> _Exercise goal_
Copy the data exactly from the line that contains "Sys2Proof.Machine.execEnrol via s" through the line that contains "Sys2Proof.Machine.execTeardown via s", keeping both end lines and leaving out everything else.

....................

def exec (i : Instr) (s : State) : Host.Outcome State Fault Refusal :=
  match i with
  | .mma b => Sys2Proof.Machine.execMma b s
  | .accStart b => Sys2Proof.Machine.execAccStart b s
  | .accLoad b => Sys2Proof.Machine.execAccLoad b s
  | .fold b => Sys2Proof.Machine.execFold b s
  | .matrixCompletion b => Sys2Proof.Machine.execMatrixCompletion b s
  | .readout b => Sys2Proof.Machine.execReadout b s
  | .exportBank b => Sys2Proof.Machine.execExportBank b s
  | .wpadd b => Sys2Proof.Machine.execWpadd b s
  | .cvt b => Sys2Proof.Machine.execCvt b s
  | .add b => Sys2Proof.Machine.execAdd b s
  | .sub b => Sys2Proof.Machine.execSub b s
  | .mul b => Sys2Proof.Machine.execMul b s
  | .fma b => Sys2Proof.Machine.execFma b s
  | .max b => Sys2Proof.Machine.execMax b s
  | .min b => Sys2Proof.Machine.execMin b s
  | .transExp2 b => Sys2Proof.Machine.execTransExp2 b s
  | .transLog2 b => Sys2Proof.Machine.execTransLog2 b s
  | .transReciprocal b => Sys2Proof.Machine.execTransReciprocal b s
  | .transReciprocalSquareRoot b => Sys2Proof.Machine.execTransReciprocalSquareRoot b s
  | .transTanh b => Sys2Proof.Machine.execTransTanh b s
  | .reduceSum b => Sys2Proof.Machine.execReduceSum b s
  | .reduceSumsq b => Sys2Proof.Machine.execReduceSumsq b s
  | .reduceMax b => Sys2Proof.Machine.execReduceMax b s
  | .reduceMin b => Sys2Proof.Machine.execReduceMin b s
  | .reduceArgmax b => Sys2Proof.Machine.execReduceArgmax b s
  | .reduceArgmin b => Sys2Proof.Machine.execReduceArgmin b s
  | .expsum b => Sys2Proof.Machine.execExpsum b s
  | .normscale b => Sys2Proof.Machine.execNormscale b s
  | .sample b => Sys2Proof.Machine.execSample b s
  | .sampleMerge b => Sys2Proof.Machine.execSampleMerge b s
  | .vectorCompletion b => Sys2Proof.Machine.execVectorCompletion b s
  | .summaryHoldRelease b => Sys2Proof.Machine.execSummaryHoldRelease b s
  | .summaryDelivery b => Sys2Proof.Machine.execSummaryDelivery b s
  | .nop b => Sys2Proof.Machine.execNop b s
  | .note b => Sys2Proof.Machine.execNote b s
  | .copy b => Sys2Proof.Machine.execCopy b s
  | .wstream b => Sys2Proof.Machine.execWstream b s
  | .decompressBlock b => Sys2Proof.Machine.execDecompressBlock b s
  | .gather b => Sys2Proof.Machine.execGather b s
  | .scatter b => Sys2Proof.Machine.execScatter b s
  | .fill b => Sys2Proof.Machine.execFill b s
  | .moverCompletion b => Sys2Proof.Machine.execMoverCompletion b s
  | .streetWordDelivery b => Sys2Proof.Machine.execStreetWordDelivery b s
  | .landingWrite b => Sys2Proof.Machine.execLandingWrite b s
  | .hbmUnitSlot c => Sys2Proof.Machine.execHbmUnitSlot c s
  | .hbmRefreshWindow c => Sys2Proof.Machine.execHbmRefreshWindow c s
  | .send b => Sys2Proof.Machine.execSend b s
  | .csum b => Sys2Proof.Machine.execCsum b s
  | .cmax b => Sys2Proof.Machine.execCmax b s
  | .cmin b => Sys2Proof.Machine.execCmin b s
  | .collectiveCompletion b => Sys2Proof.Machine.execCollectiveCompletion b s
  | .barrier b => Sys2Proof.Machine.execBarrier b s
  | .bindSeedrec b => Sys2Proof.Machine.execBindSeedrec b s
  | .bindSlotinfo b => Sys2Proof.Machine.execBindSlotinfo b s
  | .bindInput b => Sys2Proof.Machine.execBindInput b s
  | .route b => Sys2Proof.Machine.execRoute b s
  | .kvappend b => Sys2Proof.Machine.execKvappend b s
  | .emit b => Sys2Proof.Machine.execEmit b s
  | .digest b => Sys2Proof.Machine.execDigest b s
  | .servingCompletion p => Sys2Proof.Machine.execServingCompletion p s
  | .issueCheck b queue => Sys2Proof.Machine.execIssueCheck b queue s
  | .freezeResume p => Sys2Proof.Machine.execFreezeResume p s
  | .descriptorPrefetch b queue => Sys2Proof.Machine.execDescriptorPrefetch b queue s
  | .gridlockDetectorRun p => Sys2Proof.Machine.execGridlockDetectorRun p s
  | .step src => Sys2Proof.Machine.execStep src s
  | .batchResolution p => Sys2Proof.Machine.execBatchResolution p s
  | .stepBarrierJoin p => Sys2Proof.Machine.execStepBarrierJoin p s
  | .barrierRelease p => Sys2Proof.Machine.execBarrierRelease p s
  | .segmentEnd p => Sys2Proof.Machine.execSegmentEnd p s
  | .segmentEntry p => Sys2Proof.Machine.execSegmentEntry p s
  | .stepEnd p => Sys2Proof.Machine.execStepEnd p s
  | .servingDone p => Sys2Proof.Machine.execServingDone p s
  | .choiceLimitExpiry p => Sys2Proof.Machine.execChoiceLimitExpiry p s
  | .routineEntry p => Sys2Proof.Machine.execRoutineEntry p s
  | .sliceEnd p => Sys2Proof.Machine.execSliceEnd p s
  | .ckMbcnt k m rd rs1 => Sys2Proof.Machine.execCkMbcnt k m rd rs1 s
  | .ckMbpop k m rd rs1 rs2 => Sys2Proof.Machine.execCkMbpop k m rd rs1 rs2 s
  | .ckChoose k m rd rs1 => Sys2Proof.Machine.execCkChoose k m rd rs1 s
  | .ckTkt k m rd rs1 => Sys2Proof.Machine.execCkTkt k m rd rs1 s
  | .ckPost k m rd rs1 => Sys2Proof.Machine.execCkPost k m rd rs1 s
  | .ckWait k m rd rs1 => Sys2Proof.Machine.execCkWait k m rd rs1 s
  | .ckDone k m => Sys2Proof.Machine.execCkDone k m s
  | .routineFault p cause => Sys2Proof.Machine.execRoutineFault p cause s
  | .ckwdog k => Sys2Proof.Machine.execCkwdog k s
  | .watchdogWarning k => Sys2Proof.Machine.execWatchdogWarning k s
  | .watchdogExpiry k => Sys2Proof.Machine.execWatchdogExpiry k s
  | .coreFault k => Sys2Proof.Machine.execCoreFault k s
  | .timerInterrupt k => Sys2Proof.Machine.execTimerInterrupt k s
  | .repairQueueWriteback b => Sys2Proof.Machine.execRepairQueueWriteback b s
  | .scrubWord a => Sys2Proof.Machine.execScrubWord a s
  | .clearDone r => Sys2Proof.Machine.execClearDone r s
  | .admitRequest src => Sys2Proof.Machine.execAdmitRequest src s
  | .append src => Sys2Proof.Machine.execAppend src s
  | .pause src => Sys2Proof.Machine.execPause src s
  | .cancel src => Sys2Proof.Machine.execCancel src s
  | .parkEntry => Sys2Proof.Machine.execParkEntry s
  | .unparkEntry => Sys2Proof.Machine.execUnparkEntry s
  | .requestPrepare r => Sys2Proof.Machine.execRequestPrepare r s
  | .kerbingBegin p => Sys2Proof.Machine.execKerbingBegin p s
  | .kerbFrameCopy r => Sys2Proof.Machine.execKerbFrameCopy r s
  | .kerbTicket p => Sys2Proof.Machine.execKerbTicket p s
  | .requestExpiry r => Sys2Proof.Machine.execRequestExpiry r s
  | .recallFrameCopy r => Sys2Proof.Machine.execRecallFrameCopy r s
  | .switch via => Sys2Proof.Machine.execSwitch via s
  | .cutDraining via => Sys2Proof.Machine.execCutDraining via s
  | .rootSign p => Sys2Proof.Machine.execRootSign p s
  | .create via => Sys2Proof.Machine.execCreate via s
  | .destroy via => Sys2Proof.Machine.execDestroy via s
  | .admittedWrite via => Sys2Proof.Machine.execAdmittedWrite via s
  | .quoteNonce via => Sys2Proof.Machine.execQuoteNonce via s
  | .quoteFormed p => Sys2Proof.Machine.execQuoteFormed p s
  | .enrol via => Sys2Proof.Machine.execEnrol via s
  | .vfMapWrite via => Sys2Proof.Machine.execVfMapWrite via s
  | .keyLoad via => Sys2Proof.Machine.execKeyLoad via s
  | .keyErase via => Sys2Proof.Machine.execKeyErase via s
  | .teardown via => Sys2Proof.Machine.execTeardown via s
  | .allocAdd via => Sys2Proof.Machine.execAllocAdd via s
  | .allocFree via => Sys2Proof.Machine.execAllocFree via s
  | .pcOwnerWrite via => Sys2Proof.Machine.execPcOwnerWrite via s
  | .bucketRefill => Sys2Proof.Machine.execBucketRefill s
  | .noticeReceive => Sys2Proof.Machine.execNoticeReceive s
  | .coordinatorDecide p => Sys2Proof.Machine.execCoordinatorDecide p s
  | .decideReceive => Sys2Proof.Machine.execDecideReceive s
  | .faultCommit p => Sys2Proof.Machine.execFaultCommit p s
  | .spareExchange p => Sys2Proof.Machine.execSpareExchange p s
  | .checkpointSend p => Sys2Proof.Machine.execCheckpointSend p s
  | .ckptData => Sys2Proof.Machine.execCkptData s
  | .ckptSeal => Sys2Proof.Machine.execCkptSeal s
  | .restoreData => Sys2Proof.Machine.execRestoreData s
  | .restoreDone => Sys2Proof.Machine.execRestoreDone s
  | .codewordReceive n symbols => Sys2Proof.Machine.execCodewordReceive n symbols s
  | .packetReceive n => Sys2Proof.Machine.execPacketReceive n s
  | .linkCtrl n => Sys2Proof.Machine.execLinkCtrl n s
  | .linkCtrlTimer n => Sys2Proof.Machine.execLinkCtrlTimer n s
  | .gapRerequest n => Sys2Proof.Machine.execGapRerequest n s
  | .stalledAckRetransmit n => Sys2Proof.Machine.execStalledAckRetransmit n s
  | .egressSlot n => Sys2Proof.Machine.execEgressSlot n s
  | .downWaitExpiry n => Sys2Proof.Machine.execDownWaitExpiry n s
  | .trainingLocked n => Sys2Proof.Machine.execTrainingLocked n s
  | .trainingTimeout n => Sys2Proof.Machine.execTrainingTimeout n s
  | .trainSend n => Sys2Proof.Machine.execTrainSend n s
  | .train n => Sys2Proof.Machine.execTrain n s
  | .lockedTimeout n => Sys2Proof.Machine.execLockedTimeout n s
  | .upTimeout n => Sys2Proof.Machine.execUpTimeout n s
  | .retrain via => Sys2Proof.Machine.execRetrain via s
  | .linkEnableWrite via => Sys2Proof.Machine.execLinkEnableWrite via s
  | .respTimeout rtag => Sys2Proof.Machine.execRespTimeout rtag s
  | .packetRoute port service vc => Sys2Proof.Machine.execPacketRoute port service vc s
  | .agedDiscard port service vc => Sys2Proof.Machine.execAgedDiscard port service vc s
  | .data => Sys2Proof.Machine.execData s
  | .barrierJoin => Sys2Proof.Machine.execBarrierJoin s
  | .barrierReleasePacket => Sys2Proof.Machine.execBarrierReleasePacket s
  | .joinRepeat p => Sys2Proof.Machine.execJoinRepeat p s
  | .barrierTimeout p => Sys2Proof.Machine.execBarrierTimeout p s
  | .collUp => Sys2Proof.Machine.execCollUp s
  | .collDown => Sys2Proof.Machine.execCollDown s
  | .openJob via => Sys2Proof.Machine.execOpenJob via s
  | .close via => Sys2Proof.Machine.execClose via s
  | .closeExpiry j => Sys2Proof.Machine.execCloseExpiry j s
  | .timePulse => Sys2Proof.Machine.execTimePulse s
  | .stampedCodeword n => Sys2Proof.Machine.execStampedCodeword n s
  | .timestamp => Sys2Proof.Machine.execTimestamp s
  | .timeParentWrite via => Sys2Proof.Machine.execTimeParentWrite via s
  | .holdoverEntry => Sys2Proof.Machine.execHoldoverEntry s
  | .holdoverLimitExpiry => Sys2Proof.Machine.execHoldoverLimitExpiry s
  | .timeStep => Sys2Proof.Machine.execTimeStep s
  | .utcSet via => Sys2Proof.Machine.execUtcSet via s
  | .droop d setting => Sys2Proof.Machine.execDroop d setting s
  | .oscillatorRecovery d => Sys2Proof.Machine.execOscillatorRecovery d s
  | .intakeTail f value => Sys2Proof.Machine.execIntakeTail f value s
  | .intakeFetch src entry => Sys2Proof.Machine.execIntakeFetch src entry s
  | .complHead f value => Sys2Proof.Machine.execComplHead f value s
  | .queuedCompletionWrite f => Sys2Proof.Machine.execQueuedCompletionWrite f s
  | .ringReset f value => Sys2Proof.Machine.execRingReset f value s
  | .ringEnable f value => Sys2Proof.Machine.execRingEnable f value s
  | .irqArm f value => Sys2Proof.Machine.execIrqArm f value s
  | .loadPlan src image => Sys2Proof.Machine.execLoadPlan src image s
  | .unloadPlan src => Sys2Proof.Machine.execUnloadPlan src s
  | .loadHandles src entries => Sys2Proof.Machine.execLoadHandles src entries s
  | .patch src => Sys2Proof.Machine.execPatch src s
  | .dmaIn src data => Sys2Proof.Machine.execDmaIn src data s
  | .dmaOut src => Sys2Proof.Machine.execDmaOut src s
  | .perstN h => Sys2Proof.Machine.execPerstN h s
  | .flr f => Sys2Proof.Machine.execFlr f s
  | .barMisuse f a => Sys2Proof.Machine.execBarMisuse f a s
  | .windowAccess h offset a => Sys2Proof.Machine.execWindowAccess h offset a s
  | .pcieError h err hit => Sys2Proof.Machine.execPcieError h err hit s
  | .cxlLinkDrop n => Sys2Proof.Machine.execCxlLinkDrop n s
  | .rocePacket e pkt => Sys2Proof.Machine.execRocePacket e pkt s
  | .qpAckTimeout q => Sys2Proof.Machine.execQpAckTimeout q s
  | .qpStateWrite via => Sys2Proof.Machine.execQpStateWrite via s
  | .fetchStart via => Sys2Proof.Machine.execFetchStart via s
  | .fetchEntryEnd entry => Sys2Proof.Machine.execFetchEntryEnd entry s
  | .write via => Sys2Proof.Machine.execWrite via s
  | .writeBlock via => Sys2Proof.Machine.execWriteBlock via s
  | .stagingTimeout sid => Sys2Proof.Machine.execStagingTimeout sid s
  | .mbAck f value => Sys2Proof.Machine.execMbAck f value s
  | .notify received => Sys2Proof.Machine.execNotify received s
  | .sessionOpen via => Sys2Proof.Machine.execSessionOpen via s
  | .sessionClose via => Sys2Proof.Machine.execSessionClose via s
  | .sessionIdleTimeout sid => Sys2Proof.Machine.execSessionIdleTimeout sid s
  | .relay via => Sys2Proof.Machine.execRelay via s
  | .relayReply => Sys2Proof.Machine.execRelayReply s
  | .logWindow via => Sys2Proof.Machine.execLogWindow via s
  | .logClear via => Sys2Proof.Machine.execLogClear via s
  | .clear via => Sys2Proof.Machine.execClear via s
  | .powerOn => Sys2Proof.Machine.execPowerOn s
  | .resetN => Sys2Proof.Machine.execResetN s
  | .coldStart env => Sys2Proof.Machine.execColdStart env s
  | .warmStart env => Sys2Proof.Machine.execWarmStart env s
  | .resetCauseWrite via => Sys2Proof.Machine.execResetCauseWrite via s
  | .blockReset via => Sys2Proof.Machine.execBlockReset via s
  | .coreReset via => Sys2Proof.Machine.execCoreReset via s
  | .activate via => Sys2Proof.Machine.execActivate via s
  | .activatePause => Sys2Proof.Machine.execActivatePause s
  | .firmwareSlotWrite via => Sys2Proof.Machine.execFirmwareSlotWrite via s
  | .persist via => Sys2Proof.Machine.execPersist via s
  | .unpersist via => Sys2Proof.Machine.execUnpersist via s
  | .clearRetired via => Sys2Proof.Machine.execClearRetired via s
  | .storeWrite => Sys2Proof.Machine.execStoreWrite s
  | .cardInsert card => Sys2Proof.Machine.execCardInsert card s
  | .cardRemove => Sys2Proof.Machine.execCardRemove s
  | .railsOkFall => Sys2Proof.Machine.execRailsOkFall s
  | .avsUpdate millivolts sensed => Sys2Proof.Machine.execAvsUpdate millivolts sensed s
  | .railFault r millivolts => Sys2Proof.Machine.execRailFault r millivolts s
  | .powerLimitUpdate watts => Sys2Proof.Machine.execPowerLimitUpdate watts s
  | .thermalWarning which tenths => Sys2Proof.Machine.execThermalWarning which tenths s
  | .throttleBegin which tenths => Sys2Proof.Machine.execThrottleBegin which tenths s
  | .throttleEnd => Sys2Proof.Machine.execThrottleEnd s
  | .thermtrip which tenths => Sys2Proof.Machine.execThermtrip which tenths s
  | .park via => Sys2Proof.Machine.execPark via s
  | .wake w => Sys2Proof.Machine.execWake w s
  | .freezeN => Sys2Proof.Machine.execFreezeN s
  | .freeze via => Sys2Proof.Machine.execFreeze via s
  | .freezeAt via => Sys2Proof.Machine.execFreezeAt via s
  | .freezeAtTrigger => Sys2Proof.Machine.execFreezeAtTrigger s
  | .unfreeze via => Sys2Proof.Machine.execUnfreeze via s
  | .freezeNDeassert => Sys2Proof.Machine.execFreezeNDeassert s
  | .clockRestart => Sys2Proof.Machine.execClockRestart s
  | .extest => Sys2Proof.Machine.execExtest s
  | .idcode => Sys2Proof.Machine.execIdcode s
  | .samplePreload => Sys2Proof.Machine.execSamplePreload s
  | .frzSelect value => Sys2Proof.Machine.execFrzSelect value s
  | .frzScan bits => Sys2Proof.Machine.execFrzScan bits s
  | .frzMemRead command => Sys2Proof.Machine.execFrzMemRead command s
  | .frzMemWrite command word check => Sys2Proof.Machine.execFrzMemWrite command word check s
  | .frzResume value => Sys2Proof.Machine.execFrzResume value s
  | .bypass => Sys2Proof.Machine.execBypass s
  | .snapshot via => Sys2Proof.Machine.execSnapshot via s
  | .snapshotCopy => Sys2Proof.Machine.execSnapshotCopy s
  | .sweeperSlice b => Sys2Proof.Machine.execSweeperSlice b s
  | .sweeperSliceEnd b failed => Sys2Proof.Machine.execSweeperSliceEnd b failed s
  | .mbDoorbell f value => Sys2Proof.Machine.execMbDoorbell f value s
  | .thermalStatusRead via => Sys2Proof.Machine.execThermalStatusRead via s
  | .pcieLinkUp h rate width => Sys2Proof.Machine.execPcieLinkUp h rate width s
  | .ethLinkUp e => Sys2Proof.Machine.execEthLinkUp e s
  | .ethLinkDown e => Sys2Proof.Machine.execEthLinkDown e s
  | .dmaCompletion src => Sys2Proof.Machine.execDmaCompletion src s
  | .sliceBegin p => Sys2Proof.Machine.execSliceBegin p s
  | .testLogicReset => Sys2Proof.Machine.execTestLogicReset s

....................

> _The completed task_
  | .enrol via => Sys2Proof.Machine.execEnrol via s
  | .vfMapWrite via => Sys2Proof.Machine.execVfMapWrite via s
  | .keyLoad via => Sys2Proof.Machine.execKeyLoad via s
  | .keyErase via => Sys2Proof.Machine.execKeyErase via s
  | .teardown via => Sys2Proof.Machine.execTeardown via s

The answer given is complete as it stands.